Even when Tiffany’s mother’s car broke down and she and Aiden had to ride the bus to Shriners, two hours each way, she felt grateful—to her mother and to the team at Shriners. “I really thought he was never going to speak,” she says. “It was a horror story.”
Today, Aiden is 10 and in the fourth grade. He loves soccer, football, baseball and running, with plans to try out for the track and field team next year. His reading skills are behind those of his peers, but his math skills are on par with the average fourth-grader. With the help of a paraprofessional, Aiden attends class in a mainstream setting.
For years, Aiden had trouble making friends due to difficulties speaking with kids his age and the shyness he struggled to overcome. “Things seem to be getting better as time goes on,” Tiffany says. “His speech is fantastic. Only sometimes will he have a lisp or difficulty saying a word, and he knows what those challenge words are.
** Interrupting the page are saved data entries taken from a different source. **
-- ==== Sys2Proof/Laws/Encoding.lean ====
section
/-! SUPPORT. The fields of a packed word, and each row of R64 said in terms of the fields of R61. -/

namespace Sys2Proof

theorem BitVec.eq_iff_bits {n : Nat} (x y : BitVec n) : x = y ↔ ∀ i, i < n → x.getLsbD i = y.getLsbD i :=
  ⟨fun h _ _ => h ▸ rfl, fun h => BitVec.eq_of_getLsbD_eq h⟩

theorem forall_below_succ (n : Nat) (p : Nat → Prop) : (∀ i, i < n + 1 → p i) ↔ (∀ i, i < n → p i) ∧ p n :=
  Nat.forall_lt_succ_right

theorem dirField_eq_W (w : Word32) : dirField w = .W ↔ w.getLsbD 16 = false := by
  unfold dirField dirOfBit
  cases w.getLsbD 16 <;> simp

/-! ## The fields of a packed word -/

theorem packWord_toNat (op : BitVec 4) (ss : Bool) (d : Addr7) (dir : BitVec 1) (a b : Byte) :
    (packWord op ss d dir a b).toNat =
      op.toNat * 2 ^ 28 + (BitVec.ofBool ss).toNat * 2 ^ 27 + d.toNat * 2 ^ 17 + dir.toNat * 2 ^ 16 + a.toNat * 2 ^ 8 + b.toNat := by
  have join : ∀ {m n : Nat} (x : BitVec m) (y : BitVec n), (x ++ y).toNat = x.toNat * 2 ^ n + y.toNat := by
    intro m n x y
    rw [BitVec.toNat_append, ← Nat.shiftLeft_add_eq_or_of_lt y.isLt, Nat.shiftLeft_eq]
  simp only [packWord, join]
  simp only [BitVec.toNat_zero]
  omega

section
variable (op : BitVec 4) (ss : Bool) (d : Addr7) (dir : BitVec 1) (a b : Byte)

theorem extract_packWord (k n : Nat) : ((packWord op ss d dir a b).extractLsb' k n).toNat =
    (op.toNat * 2 ^ 28 + (BitVec.ofBool ss).toNat * 2 ^ 27 + d.toNat * 2 ^ 17 + dir.toNat * 2 ^ 16 + a.toNat * 2 ^ 8 + b.toNat)
      / 2 ^ k % 2 ^ n := by
  rw [BitVec.extractLsb'_toNat, packWord_toNat, Nat.shiftRight_eq_div_pow]

@[simp] theorem opField_packWord : opField (packWord op ss d dir a b) = op := by
  have h1 := op.isLt; have h2 := (BitVec.ofBool ss).isLt; have h3 := d.isLt; have h4 := dir.isLt; have h5 := a.isLt; have h6 := b.isLt
  apply BitVec.eq_of_toNat_eq
  rw [opField, extract_packWord]
  omega

@[simp] theorem rsvField_packWord : rsvField (packWord op ss d dir a b) = 0#3 := by
  have h1 := op.isLt; have h2 := (BitVec.ofBool ss).isLt; have h3 := d.isLt; have h4 := dir.isLt; have h5 := a.isLt; have h6 := b.isLt
  apply BitVec.eq_of_toNat_eq
  rw [rsvField, extract_packWord]
  simp only [BitVec.toNat_zero]
  omega

@[simp] theorem devField_packWord : devField (packWord op ss d dir a b) = d := by
  have h1 := op.isLt; have h2 := (BitVec.ofBool ss).isLt; have h3 := d.isLt; have h4 := dir.isLt; have h5 := a.isLt; have h6 := b.isLt
  apply BitVec.eq_of_toNat_eq
  rw [devField, extract_packWord]
  omega

@[simp] theorem aField_packWord : aField (packWord op ss d dir a b) = a := by
  have h1 := op.isLt; have h2 := (BitVec.ofBool ss).isLt; have h3 := d.isLt; have h4 := dir.isLt; have h5 := a.isLt; have h6 := b.isLt
  apply BitVec.eq_of_toNat_eq
  rw [aField, extract_packWord]
  omega

@[simp] theorem bField_packWord : bField (packWord op ss d dir a b) = b := by
  have h1 := op.isLt; have h2 := (BitVec.ofBool ss).isLt; have h3 := d.isLt; have h4 := dir.isLt; have h5 := a.isLt; have h6 := b.isLt
  apply BitVec.eq_of_toNat_eq
  rw [bField, extract_packWord]
  omega

theorem bit_packWord (k : Nat) : (packWord op ss d dir a b).getLsbD k = ((packWord op ss d dir a b).extractLsb' k 1 == 1#1) := by
  have h : (packWord op ss d dir a b).extractLsb' k 1 = BitVec.ofBool ((packWord op ss d dir a b).getLsbD k) := by
    rw [BitVec.eq_iff_bits]
    intro i hi
    obtain rfl : i = 0 := by omega
    simp
  rw [h]
  cases (packWord op ss d dir a b).getLsbD k <;> rfl

@[simp] theorem ssField_packWord : ssField (packWord op ss d dir a b) = ss := by
  have h1 := op.isLt; have h3 := d.isLt; have h4 := dir.isLt; have h5 := a.isLt; have h6 := b.isLt
  have h : (packWord op ss d dir a b).extractLsb' 27 1 = BitVec.ofBool ss := by
    apply BitVec.eq_of_toNat_eq
    rw [extract_packWord]
    cases ss <;> simp only [BitVec.ofBool, cond] <;> omega
  rw [ssField, bit_packWord, h]
  cases ss <;> rfl

@[simp] theorem dirField_packWord (x : Dir) : dirField (packWord op ss d (dirBit x) a b) = x := by
  have h1 := op.isLt; have h3 := d.isLt; have h4 := (dirBit x).isLt; have h5 := a.isLt; have h6 := b.isLt
  have h : (packWord op ss d (dirBit x) a b).extractLsb' 16 1 = dirBit x := by
    apply BitVec.eq_of_toNat_eq
    rw [extract_packWord]
    cases ss <;> simp only [BitVec.ofBool, cond] <;> omega
  rw [dirField, bit_packWord, h]
  cases x <;> rfl

end

@[simp] theorem dirField_packWord_zero (op : BitVec 4) (ss : Bool) (d : Addr7) (a b : Byte) :
    dirField (packWord op ss d 0#1 a b) = .W := dirField_packWord op ss d a b .W

theorem countByte_toNat {n : Nat} (h : countFits n = true) : (countByte n).toNat = n := by
  have h' : n < 256 := by simpa [countFits] using h
  simp [countByte, Nat.mod_eq_of_lt h']

/-! ## The rows of R64 in terms of the fields -/

theorem rowStart_selects (w : Word32) : rowStart.selects w = true ↔
    opField w = 0x1#4 ∧ ssField w = false ∧ rsvField w = 0#3 ∧ aField w = 0#8 ∧ bField w = 0#8 := by
  simp only [Row.selects, rowStart, beq_iff_eq, BitVec.eq_iff_bits, opField, ssField, rsvField, aField, bField, forall_below_succ]
  simp [BitVec.getLsbD_extractLsb', -BitVec.getLsbD_eq_getElem]
  tauto

theorem rowRepeatStart_selects (w : Word32) : rowRepeatStart.selects w = true ↔
    opField w = 0x2#4 ∧ ssField w = false ∧ rsvField w = 0#3 ∧ aField w = 0#8 ∧ bField w = 0#8 := by
  simp only [Row.selects, rowRepeatStart, beq_iff_eq, BitVec.eq_iff_bits, opField, ssField, rsvField, aField, bField, forall_below_succ]
  simp [BitVec.getLsbD_extractLsb', -BitVec.getLsbD_eq_getElem]
  tauto

theorem rowStop_selects (w : Word32) : rowStop.selects w = true ↔
    opField w = 0x3#4 ∧ ssField w = false ∧ rsvField w = 0#3 ∧ devField w = 0#7 ∧ dirField w = .W ∧ aField w = 0#8 ∧ bField w = 0#8 := by
  simp only [Row.selects, rowStop, beq_iff_eq, BitVec.eq_iff_bits, opField, ssField, rsvField, devField, aField, bField, dirField_eq_W, forall_below_succ]
  simp [BitVec.getLsbD_extractLsb', -BitVec.getLsbD_eq_getElem]
  tauto

theorem rowWriteDevice_selects (w : Word32) : rowWriteDevice.selects w = true ↔
    opField w = 0x4#4 ∧ ssField w = false ∧ rsvField w = 0#3 ∧ devField w = 0#7 ∧ dirField w = .W ∧ aField w = 0#8 := by
  simp only [Row.selects, rowWriteDevice, beq_iff_eq, BitVec.eq_iff_bits, opField, ssField, rsvField, devField, aField, dirField_eq_W, forall_below_succ]
  simp [BitVec.getLsbD_extractLsb', -BitVec.getLsbD_eq_getElem]
  tauto

theorem rowReadDeviceWithAck_selects (w : Word32) : rowReadDeviceWithAck.selects w = true ↔
    opField w = 0x5#4 ∧ ssField w = false ∧ rsvField w = 0#3 ∧ devField w = 0#7 ∧ dirField w = .W ∧ aField w = 0#8 ∧ bField w = 0#8 := by
  simp only [Row.selects, rowReadDeviceWithAck, beq_iff_eq, BitVec.eq_iff_bits, opField, ssField, rsvField, devField, aField, bField, dirField_eq_W, forall_below_succ]
  simp [BitVec.getLsbD_extractLsb', -BitVec.getLsbD_eq_getElem]
  tauto

theorem rowReadDeviceWithNak_selects (w : Word32) : rowReadDeviceWithNak.selects w = true ↔
    opField w = 0x6#4 ∧ ssField w = false ∧ rsvField w = 0#3 ∧ devField w = 0#7 ∧ dirField w = .W ∧ aField w = 0#8 ∧ bField w = 0#8 := by
  simp only [Row.selects, rowReadDeviceWithNak, beq_iff_eq, BitVec.eq_iff_bits, opField, ssField, rsvField, devField, aField, bField, dirField_eq_W, forall_below_succ]
  simp [BitVec.getLsbD_extractLsb', -BitVec.getLsbD_eq_getElem]
  tauto

theorem rowWriteBytes_selects (w : Word32) : rowWriteBytes.selects w = true ↔
    opField w = 0x8#4 ∧ rsvField w = 0#3 ∧ dirField w = .W ∧ aField w = 0#8 := by
  simp only [Row.selects, rowWriteBytes, beq_iff_eq, BitVec.eq_iff_bits, opField, rsvField, aField, dirField_eq_W, forall_below_succ]
  simp [BitVec.getLsbD_extractLsb', -BitVec.getLsbD_eq_getElem]
  tauto

theorem rowReadBytes_selects (w : Word32) : rowReadBytes.selects w = true ↔
    opField w = 0x9#4 ∧ rsvField w = 0#3 ∧ dirField w = .W ∧ aField w = 0#8 := by
  simp only [Row.selects, rowReadBytes, beq_iff_eq, BitVec.eq_iff_bits, opField, rsvField, aField, dirField_eq_W, forall_below_succ]
  simp [BitVec.getLsbD_extractLsb', -BitVec.getLsbD_eq_getElem]
  tauto

theorem rowWriteRegister_selects (w : Word32) : rowWriteRegister.selects w = true ↔
    opField w = 0xA#4 ∧ ssField w = false ∧ rsvField w = 0#3 ∧ dirField w = .W := by
  simp only [Row.selects, rowWriteRegister, beq_iff_eq, BitVec.eq_iff_bits, opField, ssField, rsvField, dirField_eq_W, forall_below_succ]
  simp [BitVec.getLsbD_extractLsb', -BitVec.getLsbD_eq_getElem]
  tauto

theorem rowWriteRegisterMulti_selects (w : Word32) : rowWriteRegisterMulti.selects w = true ↔
    opField w = 0xB#4 ∧ ssField w = false ∧ rsvField w = 0#3 ∧ dirField w = .W := by
  simp only [Row.selects, rowWriteRegisterMulti, beq_iff_eq, BitVec.eq_iff_bits, opField, ssField, rsvField, dirField_eq_W, forall_below_succ]
  simp [BitVec.getLsbD_extractLsb', -BitVec.getLsbD_eq_getElem]
  tauto

theorem rowReadRegister_selects (w : Word32) : rowReadRegister.selects w = true ↔
    opField w = 0xC#4 ∧ ssField w = false ∧ rsvField w = 0#3 ∧ dirField w = .W ∧ bField w = 0#8 := by
  simp only [Row.selects, rowReadRegister, beq_iff_eq, BitVec.eq_iff_bits, opField, ssField, rsvField, bField, dirField_eq_W, forall_below_succ]
  simp [BitVec.getLsbD_extractLsb', -BitVec.getLsbD_eq_getElem]
  tauto

theorem rowReadRegisterMulti_selects (w : Word32) : rowReadRegisterMulti.selects w = true ↔
    opField w = 0xD#4 ∧ ssField w = false ∧ rsvField w = 0#3 ∧ dirField w = .W := by
  simp only [Row.selects, rowReadRegisterMulti, beq_iff_eq, BitVec.eq_iff_bits, opField, ssField, rsvField, dirField_eq_W, forall_below_succ]
  simp [BitVec.getLsbD_extractLsb', -BitVec.getLsbD_eq_getElem]
  tauto

theorem rowScanBus_selects (w : Word32) : rowScanBus.selects w = true ↔
    opField w = 0xE#4 ∧ ssField w = false ∧ rsvField w = 0#3 ∧ devField w = 0#7 ∧ dirField w = .W ∧ aField w = 0#8 ∧ bField w = 0#8 := by
  simp only [Row.selects, rowScanBus, beq_iff_eq, BitVec.eq_iff_bits, opField, ssField, rsvField, devField, aField, bField, dirField_eq_W, forall_below_succ]
  simp [BitVec.getLsbD_extractLsb', -BitVec.getLsbD_eq_getElem]
  tauto

/-! ## The fields of a word, and what it decodes to -/

theorem packWord_fields {w : Word32} (h : rsvField w = 0#3) :
    packWord (opField w) (ssField w) (devField w) (dirBit (dirField w)) (aField w) (bField w) = w := by
  have bit : ∀ k, (BitVec.ofBool (w.getLsbD k)).toNat = w.toNat / 2 ^ k % 2 := by
    intro k
    rw [BitVec.toNat_ofBool, BitVec.getLsbD, Nat.toNat_testBit]
  have hd : (dirBit (dirField w)).toNat = w.toNat / 2 ^ 16 % 2 := by
    rw [← bit, dirField]
    cases w.getLsbD 16 <;> rfl
  have hr : w.toNat / 2 ^ 24 % 2 ^ 3 = 0 := by
    have := congrArg BitVec.toNat h
    rwa [rsvField, BitVec.extractLsb'_toNat, Nat.shiftRight_eq_div_pow] at this
  have hw := w.isLt
  apply BitVec.eq_of_toNat_eq
  rw [packWord_toNat, hd, ssField, bit, opField, devField, aField, bField]
  simp only [BitVec.extractLsb'_toNat, Nat.shiftRight_eq_div_pow]
  omega

@[simp] theorem countByte_countField (w : Word32) : countByte (countField w) = bField w := by simp [countByte, countField]

@[simp] theorem countFits_countField (w : Word32) : countFits (countField w) = true := by
  have := (bField w).isLt
  exact decide_eq_true (by simpa [countField] using this)

/-- A word that decodes is selected by the row of what it decodes to, and its operands are the word's fields. -/
theorem decode_ok {w : Word32} {i : Instr} (h : decode w = .ok i) :
    (rowStart.selects w = true ∧ i = .start (devField w) (dirField w)) ∨
    (rowRepeatStart.selects w = true ∧ i = .repeatStart (devField w) (dirField w)) ∨
    (rowStop.selects w = true ∧ i = .stop) ∨
    (rowWriteDevice.selects w = true ∧ i = .writeDevice (bField w)) ∨
    (rowReadDeviceWithAck.selects w = true ∧ i = .readDeviceWithAck) ∨
    (rowReadDeviceWithNak.selects w = true ∧ i = .readDeviceWithNak) ∨
    (rowWriteBytes.selects w = true ∧ i = .writeBytes (devField w) (countField w) (ssField w)) ∨
    (rowReadBytes.selects w = true ∧ i = .readBytes (devField w) (countField w) (ssField w)) ∨
    (rowWriteRegister.selects w = true ∧ i = .writeRegister (devField w) (aField w) (bField w)) ∨
    (rowWriteRegisterMulti.selects w = true ∧ i = .writeRegisterMulti (devField w) (aField w) (countField w)) ∨
    (rowReadRegister.selects w = true ∧ i = .readRegister (devField w) (aField w)) ∨
    (rowReadRegisterMulti.selects w = true ∧ i = .readRegisterMulti (devField w) (aField w) (countField w)) ∨
    (rowScanBus.selects w = true ∧ i = .scanBus) := by
  unfold decode at h
  by_cases cStart : rowStart.selects w = true
  · rw [if_pos cStart] at h; injection h with h; subst h; simp [cStart]
  rw [if_neg cStart] at h
  by_cases cRepeatStart : rowRepeatStart.selects w = true
  · rw [if_pos cRepeatStart] at h; injection h with h; subst h; simp [cRepeatStart]
  rw [if_neg cRepeatStart] at h
  by_cases cStop : rowStop.selects w = true
  · rw [if_pos cStop] at h; injection h with h; subst h; simp [cStop]
  rw [if_neg cStop] at h
  by_cases cWriteDevice : rowWriteDevice.selects w = true
  · rw [if_pos cWriteDevice] at h; injection h with h; subst h; simp [cWriteDevice]
  rw [if_neg cWriteDevice] at h
  by_cases cReadDeviceWithAck : rowReadDeviceWithAck.selects w = true
  · rw [if_pos cReadDeviceWithAck] at h; injection h with h; subst h; simp [cReadDeviceWithAck]
  rw [if_neg cReadDeviceWithAck] at h
  by_cases cReadDeviceWithNak : rowReadDeviceWithNak.selects w = true
  · rw [if_pos cReadDeviceWithNak] at h; injection h with h; subst h; simp [cReadDeviceWithNak]
  rw [if_neg cReadDeviceWithNak] at h
  by_cases cWriteBytes : rowWriteBytes.selects w = true
  · rw [if_pos cWriteBytes] at h; injection h with h; subst h; simp [cWriteBytes]
  rw [if_neg cWriteBytes] at h
  by_cases cReadBytes : rowReadBytes.selects w = true
  · rw [if_pos cReadBytes] at h; injection h with h; subst h; simp [cReadBytes]
  rw [if_neg cReadBytes] at h
  by_cases cWriteRegister : rowWriteRegister.selects w = true
  · rw [if_pos cWriteRegister] at h; injection h with h; subst h; simp [cWriteRegister]
  rw [if_neg cWriteRegister] at h
  by_cases cWriteRegisterMulti : rowWriteRegisterMulti.selects w = true
  · rw [if_pos cWriteRegisterMulti] at h; injection h with h; subst h; simp [cWriteRegisterMulti]
  rw [if_neg cWriteRegisterMulti] at h
  by_cases cReadRegister : rowReadRegister.selects w = true
  · rw [if_pos cReadRegister] at h; injection h with h; subst h; simp [cReadRegister]
  rw [if_neg cReadRegister] at h
  by_cases cReadRegisterMulti : rowReadRegisterMulti.selects w = true
  · rw [if_pos cReadRegisterMulti] at h; injection h with h; subst h; simp [cReadRegisterMulti]
  rw [if_neg cReadRegisterMulti] at h
  by_cases cScanBus : rowScanBus.selects w = true
  · rw [if_pos cScanBus] at h; injection h with h; subst h; simp [cScanBus]
  rw [if_neg cScanBus] at h
  cases h

end Sys2Proof
end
He’ll stop and think for a moment before he tries to say them.”
While the memory of those early years remains—“If he says something and you ask him, ‘What?’ he almost immediately shuts down,” Tiffany says. “He doesn’t like to talk to adults for the same reason”—Tiffany and Aiden both know his life would be very different if she hadn’t followed her maternal instincts and fought for the help he needed.
“Without that surgery, I don’t think that he would be speaking today,” she says, “and he would be stuck in the same place he was when he was 3.
“Trust your instincts,” she advises parents facing a similar situation. “I knew when Aiden was a year old that something was wrong, and it took two more years to get a diagnosis. And don’t stop fighting for your child.”